It Begins: Ecuador Demands Repatriation Of One Third Of Its Gold Holdings

Tyler Durden's picture

One week ago, when we reported the news that the Bundesbank had secretly pulled two thirds of its gold from London years ago, we said the following:

... Germany has done nothing wrong! It simply demanded a reclamation of what is rightfully Germany's to demand.


And here is the crux of the issue: in a globalized system, in which every sovereign is increasingly subjugated to the credit-creating power of the globalized "whole", one must leave all thoughts of sovereign independence at the door and embrace the "new world order." After all this is the only way that the globalized system can create the shadow cloud of infinite repoable liabilities, in which we currently all float light as a binary feather, which permits instantaeous capital flows and monetary fungibility, and which guarantees that there will be no sovereign bond issue failure as long as nobody dares to defect from the system in which all collateral is cross pledge and ultra-rehypothecated... for the greater good. Until the Buba secretly defected that is.


And this is the whole story. Because by doing what it has every right to do, the German Central Bank implicitly broke the cardinal rule of true modern monetary system (never to be confused with that socialist acronym fad MMT, MMR or some such comparable mumbo-jumbo). And the rule is that a sovereign can never put its own people above the global corporatist-cum-banking oligarchy, which needs to have access to all hard (and otherwise) assets at any given moment, on a moment's notice, as the system's explicit leverage at last check inclusive of the nearly $1 quadrillion in derivatives, is about 20 times greater than global GDP. This also happens to be the reason why the entire world is always at most a few keystrokes away from a complete monetary (and trade) paralysis, as the Lehman aftermath and the Reserve Fund breaking the buck so aptly showed.


We are confident that little if anything will be made of the Buba's action, because dwelling on it too much may expose just who the first country will be (or  already has been) when the tide finally breaks, and when it will be every sovereign for themselves. Because at that point, which will come eventually, not only Buba, but every other bank, corporation, and individual will scramble to recover their own gold located in some vault in London, New York, or Paris, or at your friendly bank vault down the street, and instead will merely find a recently emptied storage room with humorously written I.O.U. letters in the place of 1 kilo gold bricks.

It appears that the story, which has refused to go away, was not covered sufficiently fast, and precisely the worst case scenario - at least for the "asset-lite" status quo - is slowly but surely starting to materialize. From Bloomberg:

Ecuador’s government wants the nation’s banks to repatriate about one third of their foreign holdings to support national growth, the head of the country’s tax agency said.
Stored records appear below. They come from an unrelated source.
/-! ## Interrupts and status bits -/

@[simp] theorem Dev.sendMsix_count (d : Dev) (v : Nat) : (d.sendMsix v).count = d.count := by unfold Dev.sendMsix; split <;> simp only [Dev.emit_count]
@[simp] theorem Dev.sendMsix_rtc (d : Dev) (v : Nat) : (d.sendMsix v).rtc = d.rtc := by unfold Dev.sendMsix; split <;> simp only [Dev.emit_rtc]
@[simp] theorem Dev.sendMsix_rtcFrac (d : Dev) (v : Nat) : (d.sendMsix v).rtcFrac = d.rtcFrac := by unfold Dev.sendMsix; split <;> simp only [Dev.emit_rtcFrac]
@[simp] theorem Dev.sendMsix_free (d : Dev) (v : Nat) : (d.sendMsix v).free = d.free := by unfold Dev.sendMsix; split <;> simp only [Dev.emit_free]
@[simp] theorem Dev.sendMsix_answers (d : Dev) (v : Nat) : (d.sendMsix v).answers = d.answers := by unfold Dev.sendMsix; split <;> simp only [Dev.emit_answers]
@[simp] theorem Dev.sendMsix_rbytes (d : Dev) (v : Nat) : (d.sendMsix v).rbytes = d.rbytes := by unfold Dev.sendMsix; split <;> simp only [Dev.emit_rbytes]
@[simp] theorem Dev.sendMsix_rose (d : Dev) (v : Nat) : (d.sendMsix v).rose = d.rose := by unfold Dev.sendMsix; split <;> simp only [Dev.emit_rose]
@[simp] theorem Dev.sendMsix_prot (d : Dev) (v : Nat) : (d.sendMsix v).prot = d.prot := by unfold Dev.sendMsix; split <;> simp only [Dev.emit_prot]
@[simp] theorem Dev.sendMsix_mw (d : Dev) (v : Nat) : (d.sendMsix v).mw = d.mw := by unfold Dev.sendMsix; split <;> simp only [Dev.emit_mw]
@[simp] theorem Dev.sendMsix_prog (d : Dev) (v : Nat) : (d.sendMsix v).prog = d.prog := by unfold Dev.sendMsix; split <;> simp only [Dev.emit_prog]
@[simp] theorem Dev.sendMsix_sqs (d : Dev) (v : Nat) : (d.sendMsix v).sqs = d.sqs := by unfold Dev.sendMsix; split <;> simp only [Dev.emit_sqs]
@[simp] theorem Dev.sendMsix_syns (d : Dev) (v : Nat) : (d.sendMsix v).syns = d.syns := by unfold Dev.sendMsix; split <;> simp only [Dev.emit_syns]
@[simp] theorem Dev.sendMsix_refs (d : Dev) (v : Nat) : (d.sendMsix v).refs = d.refs := by unfold Dev.sendMsix; split <;> simp only [Dev.emit_refs]
@[simp] theorem Dev.sendMsix_txs (d : Dev) (v : Nat) : (d.sendMsix v).txs = d.txs := by unfold Dev.sendMsix; split <;> simp only [Dev.emit_txs]
@[simp] theorem Dev.sendMsix_rxs (d : Dev) (v : Nat) : (d.sendMsix v).rxs = d.rxs := by unfold Dev.sendMsix; split <;> simp only [Dev.emit_rxs]
@[simp] theorem Dev.sendMsix_bill (d : Dev) (v : Nat) : (d.sendMsix v).bill = d.bill := by unfold Dev.sendMsix; split <;> simp only [Dev.emit_bill]
@[simp] theorem Dev.sendMsix_queues (d : Dev) (v : Nat) : (d.sendMsix v).queues = d.queues := by unfold Dev.sendMsix; split <;> simp only [Dev.emit_queues]
@[simp] theorem Dev.sendMsix_banks (d : Dev) (v : Nat) : (d.sendMsix v).banks = d.banks := by unfold Dev.sendMsix; split <;> simp only [Dev.emit_banks]
@[simp] theorem Dev.sendMsix_net (d : Dev) (v : Nat) : (d.sendMsix v).net = d.net := by unfold Dev.sendMsix; split <;> simp only [Dev.emit_net]
@[simp] theorem Dev.sendMsix_tiles (d : Dev) (v : Nat) : (d.sendMsix v).tiles = d.tiles := by unfold Dev.sendMsix; split <;> simp only [Dev.emit_tiles]
@[simp] theorem Dev.sendMsix_dm (d : Dev) (v : Nat) : (d.sendMsix v).dm = d.dm := by unfold Dev.sendMsix; split <;> simp only [Dev.emit_dm]
@[simp] theorem Dev.sendMsix_caps (d : Dev) (v : Nat) : (d.sendMsix v).caps = d.caps := by unfold Dev.sendMsix; split <;> simp only [Dev.emit_caps]
@[simp] theorem Dev.sendMsix_dmas (d : Dev) (v : Nat) : (d.sendMsix v).dmas = d.dmas := by unfold Dev.sendMsix; split <;> simp only [Dev.emit_dmas]
@[simp] theorem Dev.sendMsix_fbq (d : Dev) (v : Nat) : (d.sendMsix v).fbq = d.fbq := by unfold Dev.sendMsix; split <;> simp only [Dev.emit_fbq]
@[simp] theorem Dev.sendMsix_mail (d : Dev) (v : Nat) : (d.sendMsix v).mail = d.mail := by unfold Dev.sendMsix; split <;> simp only [Dev.emit_mail]
@[simp] theorem Dev.sendMsix_ep (d : Dev) (v : Nat) : (d.sendMsix v).ep = d.ep := by unfold Dev.sendMsix; split <;> simp only [Dev.emit_ep]
@[simp] theorem Dev.sendMsix_awgs (d : Dev) (v : Nat) : (d.sendMsix v).awgs = d.awgs := by unfold Dev.sendMsix; split <;> simp only [Dev.emit_awgs]
@[simp] theorem Dev.sendMsix_an (d : Dev) (v : Nat) : (d.sendMsix v).an = d.an := by unfold Dev.sendMsix; split <;> simp only [Dev.emit_an]
@[simp] theorem Dev.sendMsix_sec (d : Dev) (v : Nat) : (d.sendMsix v).sec = d.sec := by unfold Dev.sendMsix; split <;> simp only [Dev.emit_sec]
@[simp] theorem Dev.sendMsix_ring (d : Dev) (v : Nat) : (d.sendMsix v).ring = d.ring := by unfold Dev.sendMsix; split <;> simp only [Dev.emit_ring]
Carlos Carrasco, director of the tax agency known as the SRI, said today that Ecuador’s lenders could repatriate about $1.7 billion and still fulfill obligations to international clients. Carrasco spoke at a congressional hearing in Quito on a government proposal to raise taxes on banks to finance cash subsidies to the South American nation’s poor.
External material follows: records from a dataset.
theorem shape_lanePhaseMove (a0 : Fin 16) (a1 : BusWrite) (s : State) :
    Shape (.lanePhaseMove a0 a1) s (execLanePhaseMove a0 a1 s) := by
  unfold execLanePhaseMove
  exact shape_dev _ s _

theorem shape_errInjectGo (a0 : Fin 16) (a1 : BusWrite) (s : State) :
    Shape (.errInjectGo a0 a1) s (execErrInjectGo a0 a1 s) := by
  unfold execErrInjectGo
  exact shape_dev _ s _

theorem shape_errInjectEvent (a0 : Fin 16) (s : State) :
    Shape (.errInjectEvent a0) s (execErrInjectEvent a0 s) := by
  unfold execErrInjectEvent
  exact shape_live _ s _

theorem shape_errInject (a0 : Fin 16) (a1 : Stamp) (s : State) :
    Shape (.errInject a0 a1) s (execErrInject a0 a1 s) := by
  unfold execErrInject
  exact shape_live _ s _

theorem shape_signalDetect (a0 : Fin 16) (s : State) :
    Shape (.signalDetect a0) s (execSignalDetect a0 s) := by
  unfold execSignalDetect
  exact shape_live _ s _

theorem shape_cdrLock (a0 : Fin 16) (a1 : BitVec 16) (s : State) :
    Shape (.cdrLock a0 a1) s (execCdrLock a0 a1 s) := by
  unfold execCdrLock
  exact shape_live _ s _

theorem shape_adaptConverged (a0 : Fin 16) (s : State) :
    Shape (.adaptConverged a0) s (execAdaptConverged a0 s) := by
  unfold execAdaptConverged
  exact shape_live _ s _

theorem shape_cdrLockLoss (a0 : Fin 16) (s : State) :
    Shape (.cdrLockLoss a0) s (execCdrLockLoss a0 s) := by
  unfold execCdrLockLoss
  exact shape_live _ s _

theorem shape_signalLoss (a0 : Fin 16) (s : State) :
    Shape (.signalLoss a0) s (execSignalLoss a0 s) := by
  unfold execSignalLoss
  exact shape_live _ s _

theorem shape_signalReturn (a0 : Fin 16) (a1 : Nat) (s : State) :
    Shape (.signalReturn a0 a1) s (execSignalReturn a0 a1 s) := by
  unfold execSignalReturn
  exact shape_live _ s _

theorem shape_adaptBurst (a0 : Fin 16) (a1 : Bool) (a2 : List (BitVec 10)) (s : State) :
    Shape (.adaptBurst a0 a1 a2) s (execAdaptBurst a0 a1 a2 s) := by
  unfold execAdaptBurst
  exact shape_live _ s _

theorem shape_adaptRestart (a0 : Fin 16) (a1 : BusWrite) (s : State) :
    Shape (.adaptRestart a0 a1) s (execAdaptRestart a0 a1 s) := by
  unfold execAdaptRestart
  exact shape_dev _ s _

theorem shape_profileSwitchGo (a0 : Fin 16) (a1 : BusWrite) (s : State) :
    Shape (.profileSwitchGo a0 a1) s (execProfileSwitchGo a0 a1 s) := by
  unfold execProfileSwitchGo
  exact shape_dev _ s _

theorem shape_profileSwitchEvent (a0 : Fin 16) (s : State) :
    Shape (.profileSwitchEvent a0) s (execProfileSwitchEvent a0 s) := by
  unfold execProfileSwitchEvent
  exact shape_live _ s _

theorem shape_switchApply (a0 : Fin 16) (s : State) :
    Shape (.switchApply a0) s (execSwitchApply a0 s) := by
  unfold execSwitchApply
  exact shape_live _ s _

theorem shape_rxBlock (a0 : Fin 16) (a1 : RxCycle) (s : State) :
    Shape (.rxBlock a0 a1) s (execRxBlock a0 a1 s) := by
  unfold execRxBlock
  exact shape_live _ s _

theorem shape_trgTimerExpiry (a0 : Fin 2) (s : State) :
    Shape (.trgTimerExpiry a0) s (execTrgTimerExpiry a0 s) := by
  unfold execTrgTimerExpiry
  exact shape_live _ s _

theorem shape_trgEvent (a0 : Fin 2) (a1 : BitVec 8) (s : State) :
    Shape (.trgEvent a0 a1) s (execTrgEvent a0 a1 s) := by
  unfold execTrgEvent
  exact shape_live _ s _

theorem shape_recordClose (a0 : Fin 16) (s : State) :
    Shape (.recordClose a0) s (execRecordClose a0 s) := by
  unfold execRecordClose
  exact shape_live _ s _

theorem shape_recordAgeExpiry (a0 : Fin 16) (s : State) :
    Shape (.recordAgeExpiry a0) s (execRecordAgeExpiry a0 s) := by
  unfold execRecordAgeExpiry
  exact shape_live _ s _

theorem shape_cdmaTileWrite (a0 : Fin 2) (s : State) :
    Shape (.cdmaTileWrite a0) s (execCdmaTileWrite a0 s) := by
  unfold execCdmaTileWrite
  exact shape_both _ s _ rfl (fun d h => cdmaTakes_wf d _ _ h)

theorem shape_captureDone (a0 : Fin 2) (s : State) :
    Shape (.captureDone a0) s (execCaptureDone a0 s) := by
  unfold execCaptureDone
  exact shape_both _ s _ rfl (fun d h => capDones_wf d _ _ h)

theorem shape_dmRequest (a0 : DmCycle) (s : State) :
    Shape (.dmRequest a0) s (execDmRequest a0 s) := by
  unfold execDmRequest
  exact shape_both _ s _ rfl (fun _ h => askAll_wf _ _ _ h)

theorem shape_selfRefreshEnter (a0 : Fin 4) (s : State) :
    Shape (.selfRefreshEnter a0) s (execSelfRefreshEnter a0 s) := by
  unfold execSelfRefreshEnter
  exact shape_live _ s _

theorem shape_stackTempSample (a0 : Fin 4) (a1 : BitVec 8) (a2 : BitVec 10) (s : State) :
    Shape (.stackTempSample a0 a1 a2) s (execStackTempSample a0 a1 a2 s) := by
  unfold execStackTempSample
  exact shape_live _ s _

theorem shape_retrainBurst (a0 : Fin 4) (a1 : Fin 8) (a2 : Bool) (a3 : Bool) (s : State) :
    Shape (.retrainBurst a0 a1 a2 a3) s (execRetrainBurst a0 a1 a2 a3 s) := by
  unfold execRetrainBurst
  exact shape_live _ s _

theorem shape_clearSweepDone (s : State) :
    Shape (.clearSweepDone) s (execClearSweepDone s) := by
  unfold execClearSweepDone
  exact shape_live _ s _

theorem shape_pinRateWrite (a0 : BusWrite) (s : State) :
    Shape (.pinRateWrite a0) s (execPinRateWrite a0 s) := by
  unfold execPinRateWrite
  exact shape_dev _ s _

theorem shape_pinRateChangeStart (s : State) :
    Shape (.pinRateChangeStart) s (execPinRateChangeStart s) := by
  unfold execPinRateChangeStart
  exact shape_live _ s _

theorem shape_pinRateChangeDone (s : State) :
    Shape (.pinRateChangeDone) s (execPinRateChangeDone s) := by
  unfold execPinRateChangeDone
  exact shape_liveBoth _ s _ rfl (fun d h => rateDones_wf d _ h)

theorem shape_hazardWrite (a0 : BusWrite) (s : State) :
    Shape (.hazardWrite a0) s (execHazardWrite a0 s) := by
  unfold execHazardWrite
  exact shape_dev _ s _

theorem shape_migrationStart (a0 : Fin 4) (s : State) :
    Shape (.migrationStart a0) s (execMigrationStart a0 s) := by
  unfold execMigrationStart
  exact shape_live _ s _

theorem shape_migrationDone (a0 : Fin 4) (s : State) :
    Shape (.migrationDone a0) s (execMigrationDone a0 s) := by
  unfold execMigrationDone
  exact shape_liveBoth _ s _ rfl (fun _ h => migrateEnd_wf _ _ _ h)

theorem shape_scrubRead (a0 : Nat) (a1 : Flips) (s : State) :
    Shape (.scrubRead a0 a1) s (execScrubRead a0 a1 s) := by
  unfold execScrubRead
  exact shape_live _ s _

theorem shape_dmTlogPop (a0 : BusWrite) (s : State) :
    Shape (.dmTlogPop a0) s (execDmTlogPop a0 s) := by
  unfold execDmTlogPop
  exact shape_dev _ s _

theorem shape_tileQuery (a0 : BusWrite) (s : State) :
    Shape (.tileQuery a0) s (execTileQuery a0 s) := by
  unfold execTileQuery
  exact shape_dev _ s _

theorem shape_tileQueryDone (s : State) :
    Shape (.tileQueryDone) s (execTileQueryDone s) := by
  unfold execTileQueryDone
  exact shape_live _ s _

theorem shape_bankHandover (a0 : Fin 64) (a1 : BusWrite) (s : State) :
    Shape (.bankHandover a0 a1) s (execBankHandover a0 a1 s) := by
  unfold execBankHandover
  exact shape_dev _ s _

theorem shape_zeroFillDone (a0 : Fin 64) (s : State) :
    Shape (.zeroFillDone a0) s (execZeroFillDone a0 s) := by
  unfold execZeroFillDone
  exact shape_liveBoth _ s _ rfl (fun _ h => fillDone_wf _ _ _ h)

theorem shape_bankPowerMode (a0 : Fin 64) (a1 : BusWrite) (s : State) :
    Shape (.bankPowerMode a0 a1) s (execBankPowerMode a0 a1 s) := by
  unfold execBankPowerMode
  exact shape_dev _ s _

theorem shape_bankRetention (a0 : Fin 64) (s : State) :
    Shape (.bankRetention a0) s (execBankRetention a0 s) := by
  unfold execBankRetention
  exact shape_live _ s _

theorem shape_scratchpadAccess (a0 : Fin 64) (a1 : SpAccess) (a2 : Option SpCollision) (a3 : EccResult) (s : State) :
    Shape (.scratchpadAccess a0 a1 a2 a3) s (execScratchpadAccess a0 a1 a2 a3 s) := by
  unfold execScratchpadAccess
  exact shape_both _ s _ rfl (fun _ h => spTake_wf _ _ _ _ _ _ h)

theorem shape_scratchpadSaveTestRestore (a0 : Fin 64) (a1 : BitVec 8) (a2 : Bool) (s : State) :
    Shape (.scratchpadSaveTestRestore a0 a1 a2) s (execScratchpadSaveTestRestore a0 a1 a2 s) := by
  unfold execScratchpadSaveTestRestore
  exact shape_liveBoth _ s _ rfl (fun _ h => testStep_wf _ _ _ _ _ h)

theorem shape_queueCommit (a0 : Fin 8) (a1 : List (BitVec 512)) (s : State) :
    Shape (.queueCommit a0 a1) s (execQueueCommit a0 a1 s) := by
  unfold execQueueCommit
  exact shape_live _ s _

theorem shape_queueRewind (a0 : Fin 8) (a1 : List (BitVec 512)) (s : State) :
    Shape (.queueRewind a0 a1) s (execQueueRewind a0 a1 s) := by
  unfold execQueueRewind
  exact shape_live _ s _

theorem shape_queuePop (a0 : Fin 8) (a1 : BusRead) (s : State) :
    Shape (.queuePop a0 a1) s (execQueuePop a0 a1 s) := by
  unfold execQueuePop
  exact shape_dev _ s _

theorem shape_queuePush (a0 : BusWrite) (s : State) :
    Shape (.queuePush a0) s (execQueuePush a0 s) := by
  unfold execQueuePush
  exact shape_dev _ s _

theorem shape_queueDrop (a0 : Fin 8) (a1 : BusWrite) (s : State) :
    Shape (.queueDrop a0 a1) s (execQueueDrop a0 a1 s) := by
  unfold execQueueDrop
  exact shape_dev _ s _

theorem shape_queueFlush (a0 : BusWrite) (s : State) :
    Shape (.queueFlush a0) s (execQueueFlush a0 s) := by
  unfold execQueueFlush
  exact shape_dev _ s _

theorem shape_queueMismatch (a0 : Fin 8) (s : State) :
    Shape (.queueMismatch a0) s (execQueueMismatch a0 s) := by
  unfold execQueueMismatch
  exact shape_live _ s _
So yesterday: Germany... today: Ecuador... tomorrow: the World?

Because while Ecuador, with its 26.3 tonnes of gold, may be small in the grand scheme of gold things, all it takes is for more and more banks to join the bandwagon and demand delivery in kind from official repositories (i.e., New York and London), and the myth that is the overcollateralization of hard money by central banks will promptly come to an abrupt, bitter and, likely, quite violent end.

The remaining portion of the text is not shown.